- [Task material]

::::::

-- ==== Sys2Proof/Proofs/Departure.lean ====
section
/-! SUPPORT. A frond leaves while nothing is on its way to or from the media (R94, R106): it moves alone, but for those in rebuild or fill
whose last member that was queued goes with it. -/
namespace Sys2Proof.Laws
open Sys2Proof Sys2Proof.Machine

variable {s t : State} {home : Nat → Prop} {queue : Prop} {f : Nat}

/-! ### Nothing on its way. -/
/-- No request, program, codeword, chunk, command or piece is under way, no stripe slot is used, and no metadata work waits. -/
structure Still (s : State) : Prop where
  reqs : s.reqs = []
  progs : s.progs = []
  cws : s.cws = []
  chunks : s.chunks = []
  cmds : s.cmds = []
  pieces : s.pieces = []
  stripes : s.stripes = []
  works : s.metas.work = []

theorem Still.of_quiet (h : s.quiet) : Still s := by
  obtain ⟨hreqs, hprogs, hcws, hchunks, hcmds, hpieces, -, -, hstripes, hworks, -⟩ := h
  exact ⟨hreqs, hprogs, hcws, hchunks, hcmds, hpieces, hstripes, hworks⟩
theorem Still.of_moves (hs : Still s) (h : MediaMoves home queue s t) : Still t := by
  have heq := h.rest
  exact ⟨(congrArg State.reqs heq :).trans hs.reqs, (congrArg State.progs heq :).trans hs.progs, (congrArg State.cws heq :).trans hs.cws,
    (congrArg State.chunks heq :).trans hs.chunks, (congrArg State.cmds heq :).trans hs.cmds, (congrArg State.pieces heq :).trans hs.pieces,
    (congrArg State.stripes heq :).trans hs.stripes, (congrArg (fun x : State => x.metas.work) heq :).trans hs.works⟩

/-- An update that maps the waiting works changes nothing where none waits. -/
theorem updMetas_of_no_work (g : Tbl MetaWork → Tbl MetaWork) (hg : g [] = []) (hs : s.metas.work = []) :
    updMetas (fun m => { m with work := g m.work }) s = s := by
  have heq : { s.metas with work := g s.metas.work } = s.metas := by rw [hs, hg, ← hs]
  rw [updMetas, heq]

theorem Still.holdChunks (hs : Still s) : holdChunks f s = s := by simp [Machine.holdChunks, hs.chunks]
theorem Still.loseReads (hs : Still s) (sel : Req → Bool) : loseReads sel s = s := by simp [Machine.loseReads, hs.reqs]
theorem Still.loseCopies (hs : Still s) (sel : CopyLoc → Bool) : loseCopies sel s = s := by simp [Machine.loseCopies, hs.cws]
theorem Still.settleFailed (hs : Still s) : settleFailed s = s := by simp [Machine.settleFailed, hs.pieces]
theorem Still.metasGone (hs : Still s) : metasGone f s = s := by
  unfold Machine.metasGone
  exact updMetas_of_no_work (fun l => (l.filter _).map _) rfl hs.works
theorem Still.unverify (hs : Still s) (sel : Nat → Bool) :
    unverify f sel s = updFrond f (fun g => { g with batch := g.batch.filter fun h => !((frondAt s f).batch.filter sel).contains h }) s := by
  have hfold : ∀ (l : List Nat) (u : State), u.chunks = [] →
      l.foldl (fun u h => if (tfind u.chunks h).isSome then updChunk h (fun c => { c with st := .held }) u else u) u = u := by
    intro l u hu
    exact List.foldl_fixed' (fun h => by simp [hu, tfind]) l
  unfold Machine.unverify
  refine (hfold _ _ ?_).trans ?_
  · exact hs.chunks
  · exact updMetas_of_no_work (fun l => l.map _) rfl hs.works

/-! ### A frond gone. -/
/-- Plans, packing queue and waiting work of a frond are gone. -/
def emptied (g : FrondSt) : FrondSt := { g with cur := {}, nxt := {}, pack := [], waiting := [], opDies := [] }
/-- The dies of a frond lose their power. -/
def darkDies (f : Nat) (s : State) : State := { s with dies := s.dies.map fun d => if frondOfDie d.1 = f then (d.1, clearDie d.2) else d }

theorem mediaMoves_darkDies (f : Nat) (s : State) : MediaMoves home queue s (darkDies f s) := mediaMoves_dies _ s

theorem frondGone_eq (hs : Still s) (hf : home f) (st : Nat)
    (h : ∀ r, (frondAt (frondState f st s) f).refresh = some r → home (frondOfDie (r.2.1 / 4096))) :
    frondGone f st s = updFrond f emptied (unverify f (fun _ => true) (darkDies f (endRefresh f (frondState f st s)))) := by
  have h1 : Still (frondState f st s) := hs.of_moves (home := home) (queue := False) (mediaMoves_frondState hf st s)
  have h2 : Still (endRefresh f (frondState f st s)) := h1.of_moves (home := home) (queue := False) (mediaMoves_endRefresh hf _ h)
  have h3 : Still (darkDies f (endRefresh f (frondState f st s))) := h2.of_moves (home := home) (queue := False) (mediaMoves_darkDies f _)
  have hdark : { endRefresh f (frondState f st s) with
      progs := (endRefresh f (frondState f st s)).progs.filter (fun p => p.2.frond != f)
      dies := (endRefresh f (frondState f st s)).dies.map fun d => if frondOfDie d.1 = f then (d.1, clearDie d.2) else d } =
      darkDies f (endRefresh f (frondState f st s)) := by
    rw [darkDies, h2.progs, List.filter_nil, ← h2.progs]
  have h4 : Still (Machine.unverify f (fun _ => true) (darkDies f (endRefresh f (frondState f st s)))) := by
    rw [h3.unverify]
    exact h3.of_moves (home := home) (queue := False) (mediaMoves_updFrond hf _ _)
  have h5 : Still (updFrond f emptied (Machine.unverify f (fun _ => true) (darkDies f (endRefresh f (frondState f st s))))) :=
    h4.of_moves (home := home) (queue := False) (mediaMoves_updFrond hf _ _)
  unfold Machine.frondGone
  dsimp only
  rw [h1.loseReads, h1.cws, List.filter_nil, List.foldl_nil, h1.loseCopies, hdark, h4.metasGone]
  exact h5.settleFailed
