-- ==== Sys2Proof/Proofs/ChannelFailure.lean ====
section
/-! SUPPORT. A die fails while nothing is on its way to or from the media (R81, R95): beside the die, its own frond and spare die-blocks alone
move; and the 32 dies of a channel one after the other (R24). -/
namespace Sys2Proof.Laws
open Sys2Proof Sys2Proof.Machine

variable {s t u : State} {f : Nat}

/-- The media side of a state. -/
def mediaSide (s : State) :=
  (s.reqs, s.progs, s.cws, s.chunks, s.cmds, s.pieces, s.stripes, s.metas, s.fronds, s.dies, s.blks, s.chans)

theorem mediaSide_tells (h : Tells s t) : mediaSide t = mediaSide s := (congrArg mediaSide h.eq :)

/-- Nothing is on its way, no die has a long operation, no die-block holds a member, and frond f refreshes within itself. -/
structure Calm (f : Nat) (s : State) : Prop where
  still : Still s
  places : s.metas.places = []
  fronds : rising s.fronds = true
  dies : rising s.dies = true
  idle : ∀ k, (dieAt s k).op = none ∧ (dieAt s k).opQ = []
  free : ∀ b ∈ s.blks, b.2.member = none
  refresh : ∀ r, (frondAt s f).refresh = some r → frondOfDie (r.2.1 / 4096) = f

theorem Calm.of_mediaSide (hs : Calm f s) (h : mediaSide t = mediaSide s) : Calm f t := by
  simp only [mediaSide, Prod.mk.injEq] at h
  obtain ⟨hreqs, hprogs, hcws, hchunks, hcmds, hpieces, hstripes, hmetas, hfronds, hdies, hblks, -⟩ := h
  obtain ⟨still, places, fronds, dies, idle, free, refresh⟩ := hs
  exact ⟨⟨hreqs ▸ still.reqs, hprogs ▸ still.progs, hcws ▸ still.cws, hchunks ▸ still.chunks, hcmds ▸ still.cmds, hpieces ▸ still.pieces,
      hstripes ▸ still.stripes, hmetas ▸ still.works⟩,
    hmetas ▸ places, hfronds ▸ fronds, hdies ▸ dies, fun k => by rw [dieAt, hdies]; exact idle k, hblks ▸ free,
    by rw [frondAt, hfronds]; exact refresh⟩

theorem Calm.updChan (hs : Calm f s) (k : Nat) (G : Chan → Chan) : Calm f (updChan k G s) := by
  obtain ⟨⟨h1, h2, h3, h4, h5, h6, h7, h8⟩, places, fronds, dies, idle, free, refresh⟩ := hs
  exact ⟨⟨h1, h2, h3, h4, h5, h6, h7, h8⟩, places, fronds, dies, idle, free, refresh⟩

/-- From s to t everything stays calm, and every die, every channel and every frond but f is as before. -/
structure SparesMoved (f : Nat) (s t : State) : Prop where
  calm : Calm f t
  dies : ∀ k, dieAt t k = dieAt s k
  others : ∀ g, g ≠ f → frondAt t g = frondAt s g
  chans : t.chans = s.chans
/-- From s, where it is calm, to t nothing but spares and frond f move. -/
def SparesMove (f : Nat) (s t : State) : Prop := Calm f s → SparesMoved f s t

theorem SparesMove.refl (s : State) : SparesMove f s s := fun hs => ⟨hs, fun _ => rfl, fun _ _ => rfl, rfl⟩
theorem SparesMove.after (k : SparesMove f t u) (h : SparesMove f s t) : SparesMove f s u := fun hs =>
  have ht := h hs
  have hu := k ht.calm
  ⟨hu.calm, fun x => (hu.dies x).trans (ht.dies x), fun g hg => (hu.others g hg).trans (ht.others g hg), hu.chans.trans ht.chans⟩
theorem SparesMove.of_mediaSide (h : mediaSide t = mediaSide s) : SparesMove f s t := fun hs => by
  refine ⟨hs.of_mediaSide h, fun k => ?_, fun g _ => ?_, ?_⟩ <;>
    simp only [mediaSide, Prod.mk.injEq] at h <;> simp only [dieAt, frondAt, h]
theorem SparesMove.of_foldl {α : Type} (op : State → α → State) (l : List α) (s : State) (h : ∀ t a, SparesMove f t (op t a)) :
    SparesMove f s (l.foldl op s) := by
  induction l generalizing s with
  | nil => exact .refl s
  | cons a l ih => exact (ih _).after (h s a)

theorem sparesMove_updFrond (G : FrondSt → FrondSt) (s : State)
    (h : ∀ x, (G x).refresh = x.refresh ∨ (G x).refresh = none := by exact fun _ => .inl rfl) : SparesMove f s (updFrond f G s) := by
  rintro ⟨⟨h1, h2, h3, h4, h5, h6, h7, h8⟩, places, fronds, dies, idle, free, refresh⟩
  refine ⟨⟨⟨h1, h2, h3, h4, h5, h6, h7, h8⟩, places, rising_tupd _ _ _ _ fronds, dies, idle, free, fun r hr => ?_⟩,
    fun _ => rfl, fun g hg => tget_tput_ne _ _ _ _ _ hg, rfl⟩
  rw [frondAt_updFrond _ _ _ _ fronds, if_pos rfl] at hr
  rcases h (frondAt s f) with hG | hG
  · exact refresh r (hG ▸ hr)
  · rw [hG] at hr
    exact absurd hr (by simp)

/-- A die-block table in which no block holds a member. -/
theorem sparesMove_blks (l : Tbl Blk) (s : State) (h : (∀ b ∈ s.blks, b.2.member = none) → ∀ b ∈ l, b.2.member = none) :
    SparesMove f s { s with blks := l } := by
  rintro ⟨⟨h1, h2, h3, h4, h5, h6, h7, h8⟩, places, fronds, dies, idle, free, refresh⟩
  exact ⟨⟨⟨h1, h2, h3, h4, h5, h6, h7, h8⟩, places, fronds, dies, idle, h free, refresh⟩, fun _ => rfl, fun _ _ => rfl, rfl⟩
theorem sparesMove_updBlk (k : Nat) (G : Blk → Blk) (s : State) (h : ∀ x, x.member = none → (G x).member = none := by exact fun _ h => h) :
    SparesMove f s (updBlk k G s) := by
  refine sparesMove_blks _ s fun free b hb => ?_
  have hold : (blkAt s k).member = none := by
    rcases tget_mem (blkDefault k) s.blks k with hd | hm
    · rw [blkAt, hd, blkDefault]
      repeat' split
      all_goals rfl
    · exact free _ hm
  rw [tupd, tput] at hb
  split at hb
  · exact free _ (mem_tdel _ _ _ hb)
  · rcases mem_tins _ _ _ _ hb with rfl | hb
    · exact h _ hold
    · exact free _ hb

/-- A die without long operations stays as it is where those of a die-block end. -/
theorem sparesMove_dropOps (k : Nat) (s : State) : SparesMove f s (dropOps k s) := by
  intro hs
  have same : ∀ x, dieAt (dropOps k s) x = dieAt s x := fun x => by
    rw [dropOps, dieAt_updDie _ _ _ _ hs.dies]
    split
    · obtain ⟨hop, hq⟩ := hs.idle (k / 4096)
      simp only [‹x = k / 4096›, hop, hq, Option.filter_none, List.filter_nil]
      rw [← hop, ← hq]
    · rfl
  obtain ⟨⟨h1, h2, h3, h4, h5, h6, h7, h8⟩, places, fronds, dies, idle, free, refresh⟩ := hs
  exact ⟨⟨⟨h1, h2, h3, h4, h5, h6, h7, h8⟩, places, fronds, by rw [dropOps, updDie_dies]; exact rising_tupd _ _ _ _ dies,
    fun x => by rw [same]; exact idle x, free, refresh⟩, same, fun _ _ => rfl, rfl⟩

theorem sparesMove_toDirty {k : Nat} (hk : frondOfDie (k / 4096) = f) (s : State) : SparesMove f s (toDirty k s) := by
  subst hk
  unfold toDirty
  split
  · exact sparesMove_updBlk k _ s fun _ _ => rfl
  · refine (sparesMove_updFrond _ _ fun x => .inl ?_).after (sparesMove_updBlk k _ s fun _ _ => rfl)
    split <;> rfl
theorem sparesMove_endRefresh (s : State) : SparesMove f s (endRefresh f s) := by
  intro hs
  unfold endRefresh
  split
  next heq =>
    exact (((sparesMove_toDirty (hs.refresh _ heq) _).after (sparesMove_dropOps _ _)).after
      (sparesMove_updFrond (fun g => { g with refresh := none }) s fun _ => .inr rfl)) hs
  · exact SparesMove.refl s hs

/-! ### Spares. -/
theorem sparesMove_rawSpare (s : State) : SparesMove f s (rawSpare f s).2 := by
  unfold rawSpare
  split
  · exact (sparesMove_updFrond (fun g => { g with spares := g.spares - 1 }) _).after (sparesMove_updBlk _ (fun b => { b with state := 0 }) s)
  · exact .refl s
theorem sparesMove_drawSpares (st n got : Nat) (s : State) : SparesMove f s (drawSpares f st n got s).2 := by
  induction n generalizing got s with
  | zero => exact .refl s
  | succ n ih =>
    have hraw := sparesMove_rawSpare (f := f) s
    rw [drawSpares]
    split
    next k u hu =>
      rw [hu] at hraw
      exact ((ih _ _).after (sparesMove_updBlk k (fun b => { b with state := st }) u)).after hraw
    next u hu =>
      rw [hu] at hraw
      exact hraw
theorem sparesMove_dieStock (idle seeds wait : Nat) (s : State) : SparesMove f s (dieStock f idle seeds wait s) :=
  ((sparesMove_updFrond (fun g => { g with sbMissing := _, sbUsed := _, sbErasing := _ }) _).after (sparesMove_drawSpares 0 idle 0 _)).after
    (sparesMove_drawSpares 0 64 0 s)


/-! ### A die fails. -/
theorem Calm.dropMetas (hs : Calm f s) (die : Nat) : dropMetas die s = s := by
  have hrestore : restorePages (· == die) s = s := by
    have heq : { s.metas with places := s.metas.places.map fun p => (p.1, p.2.filter fun x => !(x.1 / 4 == die)) } = s.metas := by
      rw [hs.places, List.map_nil, ← hs.places]
    unfold restorePages
    dsimp only
    rw [hs.places, List.filter_nil, List.foldl_nil, updMetas, heq]
  unfold Machine.dropMetas
  refine (congrArg (fun u : State => restorePages (· == die) ((u.progs.filter fun p => p.2.die == die && p.2.works != []).foldl
    (fun s p => uncarry p.1 s) u)) (updMetas_of_no_work (fun l => l.filter _) rfl hs.still.works)).trans ?_
  rw [hs.still.progs, List.filter_nil, List.foldl_nil, hrestore]

theorem sparesMove_unverify (sel : Nat → Bool) (s : State) : SparesMove f s (unverify f sel s) := fun hs => by
  rw [hs.still.unverify]
  exact sparesMove_updFrond _ _ (fun _ => .inl rfl) hs

/-- Where nothing is on its way, the die-blocks alone change when metadata, programs and copies of a die go. -/
theorem sparesMove_dropped (die : Nat) (keep : Nat × Prog → Bool) (G : Nat × Blk → Nat × Blk) (sel : CopyLoc → Bool)
    (hG : ∀ b, b.2.member = none → (G b).2.member = none) (s : State) :
    SparesMove f s (loseCopies sel { dropMetas die s with
      progs := (dropMetas die s).progs.filter keep, blks := (dropMetas die s).blks.map G }) := by
  intro hs
  have hlose : ∀ u : State, u.cws = [] → loseCopies sel u = u := fun u hu => by simp [loseCopies, hu]
  rw [hs.dropMetas, hlose]
  · rw [hs.still.progs, List.filter_nil, ← hs.still.progs]
    refine sparesMove_blks (s.blks.map G) s (fun free b hb => ?_) hs
    obtain ⟨a, ha, rfl⟩ := List.mem_map.mp hb
    exact hG a (free a ha)
  · exact hs.still.cws

theorem sparesMove_dropDie (die : Nat) (hd : frondOfDie die = f) (s : State) : SparesMove f s (dropDie die s) := by
  subst hd
  refine (sparesMove_dropped die _ _ _ (fun b hb => ?_) _).after (sparesMove_unverify _ s)
  split
  · rfl
  · exact hb

theorem sparesMove_sortQueue (s : State) : SparesMove f s (sortQueue s) := .of_mediaSide rfl
theorem mediaSide_journal (c : CardId) (r : JRec) (s : State) : mediaSide (journal c r s) = mediaSide s := by
  cases c <;> rfl

theorem sparesMove_backingDeficit (s : State) : SparesMove f s (backingDeficit f s) := by
  unfold backingDeficit
  dsimp only
  split
  · exact .refl s
  · refine .of_foldl _ _ _ fun t _ => ?_
    split
    · split
      · refine .of_mediaSide ?_
        refine (mediaSide_tells ((tells_aenBoth _ _ _ _).after ((tells_updCtrl _ _ _).after ((tells_updCtrl _ _ _).after (tells_event _ _ _ _ _ _ _ _))))).trans ?_
        rw [offlineZone, mediaSide_journal]
        rfl
      · exact .refl t
    · split
      · exact .of_mediaSide rfl
      · exact .refl t

theorem rebuildOrder_nil (s : State) : rebuildOrder s [] = [] := rfl
theorem startRebuild_nil (kind ob : Nat) (s : State) : startRebuild kind ob [] s = s := rfl

/-- The die that fails: nothing runs on it any more. -/
def stoppedDie (d : Die) : Die :=
  { d with state := 2, op := none, opQ := [], seg := false, prog := none, head := none, metaHead := none, recalQ := [] }

theorem calm_stopped (die : Nat) (hs : Calm f s) : Calm f (updDie die stoppedDie s) := by
  obtain ⟨⟨h1, h2, h3, h4, h5, h6, h7, h8⟩, places, fronds, dies, idle, free, refresh⟩ := hs
  refine ⟨⟨h1, h2, h3, h4, h5, h6, h7, h8⟩, places, fronds, rising_tupd _ _ _ _ dies, fun k => ?_, free, refresh⟩
  rw [dieAt_updDie _ _ _ _ dies]
  split
  · exact ⟨rfl, rfl⟩
  · exact idle k

/-- The state as die stops, before its frond's refresh ends. -/
def stopped (die row : Nat) (s : State) : State :=
  event 0x10B 2 (srcF (frondOfDie die)) (obj 1 die) row (dieAt s die).grownBad 0 (updDie die stoppedDie s)

theorem stopDie_eq (die row : Nat) (s : State) :
    stopDie die row s = loseReads (fun r => r.die == die) (stopped die row s) ∨
    stopDie die row s = endRefresh (frondOfDie die) (loseReads (fun r => r.die == die) (stopped die row s)) := by
  unfold stopDie
  dsimp only
  split
  · split
    · exact .inr rfl
    · exact .inl rfl
  · exact .inl rfl

theorem sparesMoved_stopDie {die : Nat} (row : Nat) (hd : frondOfDie die = f) (hs : Calm f s) :
    SparesMoved f (updDie die stoppedDie s) (stopDie die row s) := by
  have hevent : SparesMove f (updDie die stoppedDie s) (stopped die row s) := .of_mediaSide (mediaSide_tells (tells_event _ _ _ _ _ _ _ _))
  have hlose := (hevent (calm_stopped die hs)).calm.still.loseReads fun r => r.die == die
  subst hd
  rcases stopDie_eq die row s with h | h <;> rw [h, hlose]
  · exact hevent (calm_stopped die hs)
  · exact ((sparesMove_endRefresh _).after hevent) (calm_stopped die hs)

/-- A die that fails takes spares of its frond; no member is there to be rebuilt. -/
theorem sparesMoved_dieFailed {die : Nat} (row : Nat) (hd : frondOfDie die = f) (hw : (dieAt s die).state < 2) (hs : Calm f s) :
    SparesMoved f (updDie die stoppedDie s) (dieFailed die row s) := by
  have hmine : (s.blks.filter fun b => b.1 / 4096 == die).filterMap (fun b => b.2.member) = [] :=
    List.filterMap_eq_nil_iff.mpr fun b hb => hs.free b (List.mem_of_mem_filter hb)
  unfold dieFailed
  rw [if_neg (by omega)]
  dsimp only
  rw [hmine, rebuildOrder_nil, List.foldl_nil, List.filter_nil, startRebuild_nil, hd]
  refine (SparesMove.after (t := stopDie die row s) ?_ fun _ => sparesMoved_stopDie row hd hs) (calm_stopped die hs)
  refine ((sparesMove_sortQueue _).after (sparesMove_backingDeficit _)).after ((SparesMove.of_mediaSide (mediaSide_tells (tells_aenPage 0xC3 _))).after ?_)
  exact (sparesMove_dieStock _ _ _ _).after ((sparesMove_drawSpares 5 8 0 _).after (sparesMove_dropDie die hd _))

/-! ### The dies of a channel. -/
/-- What the dies of a channel that have failed so far leave. -/
structure DiesFailed (f chan n : Nat) (s t : State) : Prop where
  calm : Calm f t
  failed : ∀ j < n, (dieAt t (chan * 32 + j)).state = 2
  untouched : ∀ d, (∀ j < n, d ≠ chan * 32 + j) → dieAt t d = dieAt s d
  others : ∀ g, g ≠ f → frondAt t g = frondAt s g
  chans : t.chans = s.chans

theorem DiesFailed.step {chan n : Nat} (row : Nat) (h : DiesFailed f chan n s t) (hd : frondOfDie (chan * 32 + n) = f)
    (hw : (dieAt s (chan * 32 + n)).state < 2) : DiesFailed f chan (n + 1) s (dieFailed (chan * 32 + n) row t) := by
  have hsame : dieAt t (chan * 32 + n) = dieAt s (chan * 32 + n) := h.untouched _ fun j hj => by omega
  have moved := sparesMoved_dieFailed row hd (hsame ▸ hw) h.calm
  have hdies : ∀ k, dieAt (dieFailed (chan * 32 + n) row t) k = if k = chan * 32 + n then stoppedDie (dieAt t (chan * 32 + n)) else dieAt t k :=
    fun k => by rw [moved.dies, dieAt_updDie _ _ _ _ h.calm.dies]
  refine ⟨moved.calm, fun j hj => ?_, fun d hne => ?_, fun g hg => (moved.others g hg).trans (h.others g hg), moved.chans.trans h.chans⟩
  · rw [hdies]
    split
    · rfl
    · exact h.failed j (by omega)
  · rw [hdies, if_neg (hne n (by omega))]
    exact h.untouched d fun j hj => hne j (by omega)

theorem diesFailed_foldl {chan : Nat} (row n : Nat) (hs : Calm f s) (hd : ∀ j < n, frondOfDie (chan * 32 + j) = f)
    (hw : ∀ j < n, (dieAt s (chan * 32 + j)).state < 2) :
    DiesFailed f chan n s ((List.range n).foldl (fun s i => dieFailed (chan * 32 + i) row s) s) := by
  induction n with
  | zero => exact ⟨hs, fun j hj => absurd hj (Nat.not_lt_zero j), fun _ _ => rfl, fun _ _ => rfl, rfl⟩
  | succ n ih =>
    rw [List.range_succ, List.foldl_append, List.foldl_cons, List.foldl_nil]
    exact (ih (fun j hj => hd j (by omega)) fun j hj => hw j (by omega)).step row (hd n (by omega)) (hw n (by omega))

end Sys2Proof.Laws
end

::::::

Restate word for word the lines above, beginning at the first one and ending at the line that carries "(congrArg State.stripes heq".

- [Task solution]
-- ==== Sys2Proof/Proofs/Departure.lean ====
section
/-! SUPPORT. A frond leaves while nothing is on its way to or from the media (R94, R106): it moves alone, but for those in rebuild or fill
whose last member that was queued goes with it. -/
namespace Sys2Proof.Laws
open Sys2Proof Sys2Proof.Machine

variable {s t : State} {home : Nat → Prop} {queue : Prop} {f : Nat}

/-! ### Nothing on its way. -/
/-- No request, program, codeword, chunk, command or piece is under way, no stripe slot is used, and no metadata work waits. -/
structure Still (s : State) : Prop where
  reqs : s.reqs = []
  progs : s.progs = []
  cws : s.cws = []
  chunks : s.chunks = []
  cmds : s.cmds = []
  pieces : s.pieces = []
  stripes : s.stripes = []
  works : s.metas.work = []

theorem Still.of_quiet (h : s.quiet) : Still s := by
  obtain ⟨hreqs, hprogs, hcws, hchunks, hcmds, hpieces, -, -, hstripes, hworks, -⟩ := h
  exact ⟨hreqs, hprogs, hcws, hchunks, hcmds, hpieces, hstripes, hworks⟩
theorem Still.of_moves (hs : Still s) (h : MediaMoves home queue s t) : Still t := by
  have heq := h.rest
  exact ⟨(congrArg State.reqs heq :).trans hs.reqs, (congrArg State.progs heq :).trans hs.progs, (congrArg State.cws heq :).trans hs.cws,
    (congrArg State.chunks heq :).trans hs.chunks, (congrArg State.cmds heq :).trans hs.cmds, (congrArg State.pieces heq :).trans hs.pieces,
    (congrArg State.stripes heq :).trans hs.stripes, (congrArg (fun x : State => x.metas.work) heq :).trans hs.works⟩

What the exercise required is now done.